CT-PatchTST: Channel-Time Patch Time-Series Transformer for Long-Term Renewable Energy Forecasting
Kuan Lu, Menghao Huo, Yuxiao Li, Qiang Zhu, Zhenrui Chen
TL;DR
CT-PatchTST addresses the challenge of long-horizon renewable energy forecasting by jointly modeling inter-channel correlations and temporal dynamics in multivariate time series. It extends PatchTST with a dual-channel/time attention encoder, RevIN normalization, and patch-based input representations, yielding more accurate wind and solar forecasts. Evaluations on real-world Danish offshore/onshore wind and solar data show consistent improvements over PatchTST and other baselines, underscoring robustness across patch lengths and forecast horizons.
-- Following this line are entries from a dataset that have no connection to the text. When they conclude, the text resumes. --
-- ==== Sys2Proof/Machine/Fabric.lean ====
section
/-! DEFINITION. Boundaries and their keys, the fabric ports, and packets that leave and arrive (R48, R49, R266, R325, R381 to
R385, R393). -/
namespace Sys2Proof.Machine

def State.link (s : State) (n : Nat) : LinkDir := Map.getD s.links n LinkDir.reset
def State.setLink (s : State) (n : Nat) (x : LinkDir) : State := { s with links := Map.put s.links n x }

/-- The 256-bit AES key under which a direction sends (R325). -/
def LinkDir.key (x : LinkDir) : BitVec 256 := Config.linkKey x.txKey

/-- The 96-bit GCM nonce of the next flit of direction n (R325). -/
def LinkDir.nonce (x : LinkDir) (n : Nat) : Nat := n % 2 ^ 32 * 2 ^ 64 + x.txCount % 2 ^ 64

/-! ### Boundary tokens (R48, R266) -/

/-- BOUNDARY_TOKEN_CREDIT_RETURN (R49, R266): the k-th crossing reaches its die, whose ingress hands it on when every boundary
of its route has passed it and the matching queue has room; packets of one core to one core keep their order (R48). -/
def execBoundaryTokenCreditReturn (k : Nat) (s : State) : Host.Outcome State Fault Refusal :=
  match s.crossings[k]? with
  | none => .next s
  | some x =>
    let first := !(s.crossings.take k).any (fun y => y.pkt.src == x.pkt.src && y.pkt.goal == x.pkt.goal)
    if x.dirs.isEmpty || !first || !s.pathUp x.dirs || decide (32 ≤ (s.core x.pkt.dst).matchIn.length) then .next s
    else .next (((({ s with crossings := dropNth s.crossings k } : State).moveCredits x.dirs (dieOf x.pkt.dst) false).arrive x.pkt).settle)

/-! ### Management messages, key rollover (R325, R393) -/

/-- An SPDM message of the root and a die takes its flits on the boundaries between the control die and it that hold live keys
(R325, R389). -/
def State.countMgmt (s : State) (n d : Nat) : State :=
  let dirs := (roundTrip 18 d).filter (fun n => (Map.getD s.links n LinkDir.reset).up)
  { s with links := dirs.foldl (fun m k => Map.put m k ((Map.getD m k LinkDir.reset).pass (Config.spdmFlits n))) s.links }

/-- Whether management messages may cross some boundaries: no sender of them has stopped at its limit (R325). Where no key is live they
carry management flits all the same (R392). -/
def State.mgmtUp (s : State) (dirs : List Nat) : Bool := dirs.all (fun n => !(Map.getD s.links n LinkDir.reset).stopped)

/-- The other direction of a direction's boundary. -/
def mateOf (dir : Nat) : Nat := if dir % 2 = 0 then dir + 1 else dir - 1

/-- Whether a direction begins a rollover: its counter has passed 2^47, its boundary is in none, and the sessions in which the
root delivers its keys stand (R393). -/
def State.mayRoll (s : State) (dir : Nat) : Bool :=
  (s.link dir).up && decide (2 ^ 47 < (s.link dir).txCount) && (s.link dir).step == 0 && (s.link (mateOf dir)).step == 0
    && (s.die (senderOf dir)).sess && (s.die (receiverOf dir)).sess

/-- Whether a lower direction of the same sender is rolled first (R393). -/
def State.rollsBefore (s : State) (dir : Nat) : Bool := (List.range dir).any (fun n => senderOf n == senderOf dir && s.mayRoll n)

/-- KEY_ROLLOVER_START (R325, R393): a direction whose counter has passed 2^47 gets a new key at its receiver, unless its boundary
is in a rollover; a die's directions in ascending order. The key crosses in the receiver's session. -/
def execKeyRolloverStart (dir : Nat) (s : State) : Host.Outcome State Fault Refusal :=
  let s1 := s.countMgmt 9 (receiverOf dir)
  let x := s1.link dir
  if 44 ≤ dir || !s.mayRoll dir || s.rollsBefore dir || !s.mgmtUp (roundTrip 18 (receiverOf dir)) then .next s
  else
    let k := s.keySerial + 1
    .next (({ s1 with keySerial := k } : State).setLink dir { x with
      step := 1, newKey := k, rxKeys := Map.put x.rxKeys (1 - x.txIdx) k, rxCounts := Map.put x.rxCounts (1 - x.txIdx) 0 })

/-- SENDER_KEY_DELIVERY (R325, R393): the key crosses in the sender's session; the sender sends under the new index, its counter from 0, and runs again if the counter
had stopped it. -/
def execSenderKeyDelivery (dir : Nat) (s : State) : Host.Outcome State Fault Refusal :=
  let s1 := s.countMgmt 9 (senderOf dir)
  let x := s1.link dir
  if x.step != 1 || !s.mgmtUp (routeDirs 18 (senderOf dir)) then .next s
  else .next ((s1.setLink dir { x with
    step := 2, txIdx := 1 - x.txIdx, txKey := x.newKey, txCount := 0, rolls := min 65535 (x.rolls + 1), stopped := false }).settle)

/-- FIRST_NEW_KEY_FLIT (R393). -/
def execFirstNewKeyFlit (dir : Nat) (s : State) : Host.Outcome State Fault Refusal :=
  let x := s.link dir
  .next (if x.step = 2 then s.setLink dir { x with step := 3, rxIdx := x.txIdx, drainPend := true } else s)

/-- DRAIN_MARKER_SEND (R328, R393): the marker is one flit under the new key. -/
def execDrainMarkerSend (dir : Nat) (s : State) : Host.Outcome State Fault Refusal :=
  let x := s.link dir
  .next (if x.step = 3 then s.setLink dir { x.pass 1 with step := 4 } else s)

/-- DRAIN_MARKER_ARRIVAL (R393): the receiver erases the old key, and acknowledges to the root. -/
def execDrainMarkerArrival (dir : Nat) (s : State) : Host.Outcome State Fault Refusal :=
  let s1 := s.countMgmt 9 (receiverOf dir)
  let x := s1.link dir
  .next (if x.step = 4 && s.mgmtUp (routeDirs (receiverOf dir) 18) then s1.setLink dir { x with
    step := 0, rxKeys := Map.del x.rxKeys (1 - x.rxIdx), rxCounts := Map.del x.rxCounts (1 - x.rxIdx), drainPend := false, rxRolls := min 65535 (x.rxRolls + 1) } else s)

/-- FLIT_COUNTER_LIMIT (R325): a sender whose counter has reached 2^48 stops until the new key is live. -/
def execFlitCounterLimit (dir : Nat) (s : State) : Host.Outcome State Fault Refusal :=
  let x := s.link dir
  .next (if dir < 44 && x.up && decide (2 ^ 48 ≤ x.txCount) then s.setLink dir { x with stopped := true } else s)

/-! ### Ports and packets that leave (R381, R382, R384, R385) -/

/-- A packet's 128-bit header (R382). -/
def FabricPacket.header (p : FabricPacket) : BitVec 128 :=
  BitVec.ofNat 128 (p.counter % 2 ^ 64 + p.reserved % 2 ^ 24 * 2 ^ 64 + p.sport % 2 ^ 6 * 2 ^ 88 + p.len % 2 ^ 5 * 2 ^ 94 + p.keyIdx % 2 * 2 ^ 99
    + p.cls % 2 ^ 4 * 2 ^ 100 + p.schip % 2 ^ 12 * 2 ^ 104 + p.dchip % 2 ^ 12 * 2 ^ 116)

/-- A packet as it travels. -/
def FabricPacket.wire (p : FabricPacket) : WirePacket := ⟨FabricPacket.header p, p.payload, p.tagGood, p.sentIn⟩

/-- The fields of a packet that travels (R382). -/
def FabricPacket.parse (w : WirePacket) : FabricPacket :=
  let h := w.header.toNat
  { dchip := bits h 116 12, schip := bits h 104 12, cls := bits h 100 4, keyIdx := bits h 99 1, len := bits h 94 5, sport := bits h 88 6,
    reserved := bits h 64 24, counter := bits h 0 64, payload := w.payload, tagGood := w.tagGood, sentIn := w.sentIn }

/-- The 96-bit nonce of a packet (R382). -/
def FabricPacket.nonce (p : FabricPacket) : Nat := p.counter % 2 ^ 64 + p.sport % 2 ^ 6 * 2 ^ 78 + p.schip % 2 ^ 12 * 2 ^ 84

/-- FABRIC_PORT_CHANGE (R381, R394): a port of a fabric die that carries data goes up, and so has trained, or goes down. -/
def execFabricPortChange (port : Nat) (up : Bool) (s : State) : Host.Outcome State Fault Refusal :=
  let live := decide ((s.die (if port < 18 then 16 else 17)).state = .active)
  .next (if 36 ≤ port || (up && !live) then s else { s with ports := Map.put s.ports port up, control := { s.control with trained := s.control.trained || up } })

/-- The ports that are up, ascending (R381). -/
def State.livePorts (s : State) : List Nat := (s.ports.filter (fun p => p.2)).map (fun p => p.1)

/-- A packet bound for a chip that cannot be reached (R381, R384): a token is dropped, a memory request answered. -/
def State.unreachable (s : State) (p : FabricPacket) : State :=
  match p.cls with
  | 0 => s.countDie (s.fabricDieOf p.dchip) 0 1
  | 1 =>
    let id := leAt p.payload 0 8
    (match Map.find? s.reqs id with
    | none => s
    | some r => if r.state = .remote then s.remoteReq id r p.dchip else s)
  | _ => s

/-- The key of a port's counter under a domain key's index: a counter belongs to its key (R382, R385). -/
def portKey (j port : Nat) : Nat := 64 * j + port

/-- The counters without those of a key's index. -/
def dropKey (m : Map Nat) (j : Nat) : Map Nat := Map.keep (fun n _ => n / 64 != j) m

/-- Whether a port counter of the sending key has reached 2^48: the package stops sending until it is switched (R385). -/
def State.keySpent (s : State) : Bool := s.portCount.any (fun p => p.1 / 64 == s.sendKey && decide (2 ^ 48 ≤ p.2))

/-- FABRIC_PACKET_SEND (R381, R385): the k-th waiting packet, the first of its class and chip, leaves through the port of its
chip under the sending key; a package without that key, or with a port counter of it at 2^48, sends nothing. -/
def execFabricPacketSend (k : Nat) (s : State) : Host.Outcome State Fault Refusal :=
  match s.fabricOut[k]? with
  | none => .next s
  | some p =>
    let s1 : State := { s with fabricOut := dropNth s.fabricOut k }
    if (s.fabricOut.take k).any (fun q => q.dchip == p.dchip && q.cls == p.cls) then .next s
    else if (p.cls == 0 || p.dchip != s.chipId) && !s.reachable.contains p.dchip then .next (s1.unreachable p)
    else match s.livePorts[p.dchip % s.livePorts.length]? with
      | none => .next (s1.unreachable p)
      | some port =>
        let n := Map.getD s.portCount (portKey s.sendKey port) 0
        if (Map.find? s.domainKeys s.sendKey).isNone || s.keySpent then .next s
        else .next { s1 with
          fabricSent := s1.fabricSent ++ [FabricPacket.wire { p with keyIdx := s.sendKey, sport := port, counter := n }], portCount := Map.put s1.portCount (portKey s.sendKey port) (n + 1) }

/-! ### Packets that arrive (R382) -/

def combOf : Nat → Comb
  | 0 => .none
  | 1 => .addI32
  | 2 => .addF32
  | 3 => .minI32
  | 4 => .maxI32
  | 5 => .or
  | 6 => .and
  | _ => .addI64

/-- A token from the payload of a class-0 packet (R73, R130, R382). -/
def Token.parse (b : List Byte) : Token :=
  let w := leAt b 0 16
  let list := leAt b 20 1
  { fp := bits w 105 23 * 2 ^ 9, block := bits w 93 12, slot := bits w 85 8, iter := bits w 75 10, null := bitOf w 74, bad73 := bitOf w 73,
    comb := combOf (bits w 70 3), rel := scopeOf (bits w 68 2), poison := bitOf w 67, stop := bits w 64 3, payload := BitVec.ofNat 64 w,
    ident := leAt b 21 2, relWord := ⟨list, leAt b 16 4⟩, crossed := true,
    sender := some (2 ^ 32), hb := [], charges := [] }

/-- A memory request of another chip (R382): it goes to its home here, and answers over the fabric. -/
def State.remoteIn (s : State) (schip : Nat) (b : List Byte) : State :=
  let va := leAt b 8 8 % 2 ^ 56
  let asid := leAt b 16 2
  let op := leAt b 24 1
  let size := leAt b 26 1
  s.putReq
    { Req.bare ((s.homeOf 0 asid va).2 * 64) (leAt b 22 2) asid (leAt b 18 4) va size
        (kindOf op (leAt b 25 1) ((b.drop 45).take (leAt b 27 1))) s.now with
      back := some (schip, leAt b 0 8), sync := bitOf (leAt b 28 1) 0, elemIn := bitOf (leAt b 28 1) 1
      fillIn := bitOf (leAt b 28 1) 2, local' := bitOf (leAt b 28 1) 3, hint := (decHint (bits (leAt b 28 1) 4 3)).getD .normal
      bads := (List.range 128).filter (fun i => bitOf (leAt b 29 16) i) }

/-- A line fetched from another chip goes to the requesting die's cache, as a local fill does (R197, R202). -/
def State.remoteFill (s : State) (r : Req) (data : List Byte) (poison : List Nat) : State :=
  let d := dieOf r.core
  let l : Line :=
    { asid := r.asid, line := lineOf r.va, region := (s.region d r.asid r.va).1, rgen := r.rgen, stamp := r.stamp, tgen := r.tgen,
      home := false, dirty := false, data := data, poison := poison, version := 0, used := if r.hint = .streaming then 0 else s.now,
      keep := r.hint = .keep }
  if 8 ≤ d || r.elem.isSome then s else { s with fills := s.fills ++ [⟨d, l, r.hint, decide (r.hint ≠ .noRdc)⟩] }

/-- Of the loads of a line that a die has sent to another chip, the one that is answered first fills a copy: the bytes of the others may
be older than what the die then holds (R126, R198). -/
def State.onlyFill (s : State) (r : Req) : State :=
  { s with reqs := Map.mapVals (fun _ q =>
      if decide (q.state = .remote) && dieOf q.core == dieOf r.core && q.asid == r.asid && lineOf q.va == lineOf r.va then q.staleFill else q) s.reqs }

/-- The answer of another chip to a request of this one: its value, word that it waits there as a deferred reader (R226), or the
fault of a load that does not park (R213). It goes on from its fabric die over boundaries that are up (R47, R49); an ATOM that met
poison there is noticed here (R214), and a round asked for a die's view reaches it (R134, R150). -/
def State.remoteAnswer (s : State) (b : List Byte) : State :=
  let id := leAt b 0 8
  match Map.find? s.reqs id with
  | none => s
  | some r =>
    let status := leAt b 8 1
    if (r.state ≠ .remote && r.state ≠ .reader) || r.back.isSome || !s.pathUp (s.reqDirs r) then s
    else if status = 2 then { s with reqs := Map.put s.reqs id { r with state := .reader } }
    else if 0x80 ≤ status then s.loadFault id 0 r (status - 0x80)
    else
      let null := bitOf status 0
      let data := (b.drop 26).take (leAt b 9 1)
      let poison := (List.range 128).filter (fun i => bitOf (leAt b 10 16) i)
      let d := s.fabricDieOf (s.homeOf (dieOf r.core) r.asid r.va).1
      match r.kind with
      | .load =>
        let o := r.va % 128
        let bad := (poison.filter (fun i => o ≤ i && i < o + r.size)).map (fun i => i - o)
        (((s.answer d r ((data.drop o).take r.size) bad false).endReq id 0 r).onlyFill r).remoteFill r data poison
      | .store new bad =>
        let bads := if bad then List.range new.length else r.bads
        let s1 := s.touchCopies (dieOf r.core) r.asid r.va new (bads.map (fun i => r.va % 128 + i)) r.local'
        (s1.answer d r [] [] false).endReq id 0 r
      | .rounda scope => s.spreadRound id r scope (s.region (dieOf r.core) r.asid r.va).1 (ofBytes data)
      | .atomic _ _ | .full _ _ =>
        let s1 := s.touchCopies (dieOf r.core) r.asid r.va (List.replicate r.size 0) [] true
        let s2 := if r.kind.isAtomic && r.reply.isNone && !poison.isEmpty then s1.poisonNotice r else s1
        (s2.answer d r data poison null).endReq id 0 r
      | .roundv =>
        if r.forView then (s.setDie (dieOf r.core) ((s.die (dieOf r.core)).raiseView r.asid r.rgen (ofBytes data))).endReq id 0 r
        else (s.answer d r data poison null).endReq id 0 r
      | .stashStore _ | .smap _ _ | .swb | .sinv => (s.answer d r data poison null).endReq id 0 r

/-- The error counter under which a packet is dropped, if it is (R333, R382): a packet with a bad header counts as that alone, whatever
its tag (DESIGN CHOICE, assumption 124). -/
def State.packetError (s : State) (p : FabricPacket) : Option Nat :=
  if (Map.find? s.domainKeys p.keyIdx).isNone || decide (5 ≤ p.cls) || p.reserved != 0 || p.dchip != s.chipId then some 2
  else if !p.tagGood then some 1 else none

/-- FABRIC_PACKET_RECEIVE (R382): a packet is handed on by its class, or dropped and counted. -/
def execFabricPacketReceive (die : Nat) (w : WirePacket) (s : State) : Host.Outcome State Fault Refusal :=
  let pkt := FabricPacket.parse w
  if (die != 16 && die != 17) || decide ((s.die die).state ≠ .active) then .next s
  else match s.packetError pkt with
    | some n => .next (s.countDie die n 1)
    | none =>
      match pkt.cls with
      | 0 => .next (s.sendFrom die (Token.parse pkt.payload))
      | 1 => .next (s.remoteIn pkt.schip pkt.payload)
      | 2 => .next (s.remoteAnswer pkt.payload)
      | 3 => .next ((s.exchangeData die pkt.schip pkt.payload pkt.sentIn).getD s)
      | _ => s.exchangeControl pkt.schip pkt.payload

end Sys2Proof.Machine
end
The results imply improved predictive capabilities for energy storage coordination and grid operation, enabling proactive ESS deployment and reduced dispatch risk in high-renewable scenarios.
Abstract
Accurate forecasting of renewable energy generation is fundamental to enhancing the dynamic performance of modern power grids, especially under high renewable penetration. This paper presents Channel-Time Patch Time-Series Transformer (CT-PatchTST), a novel deep learning model designed to provide long-term, high-fidelity forecasts of wind and solar power. Unlike conventional time-series models, CT-PatchTST captures both temporal dependencies and inter-channel correlations-features that are critical for effective energy storage planning, control, and dispatch. Reliable forecasting enables proactive deployment of energy storage systems (ESSs), helping to mitigate uncertainties in renewable output, reduce system response time, and optimize storage operation based on location-specific flow and voltage conditions. Evaluated on real-world datasets from Denmark's offshore wind, onshore wind, and solar generation, CT-PatchTST outperforms existing methods in both accuracy and robustness. By enabling predictive, data-driven coordination of ESSs across integrated source-grid-load-storage systems, this work contributes to the design of more stable, responsive, and cost-efficient power networks.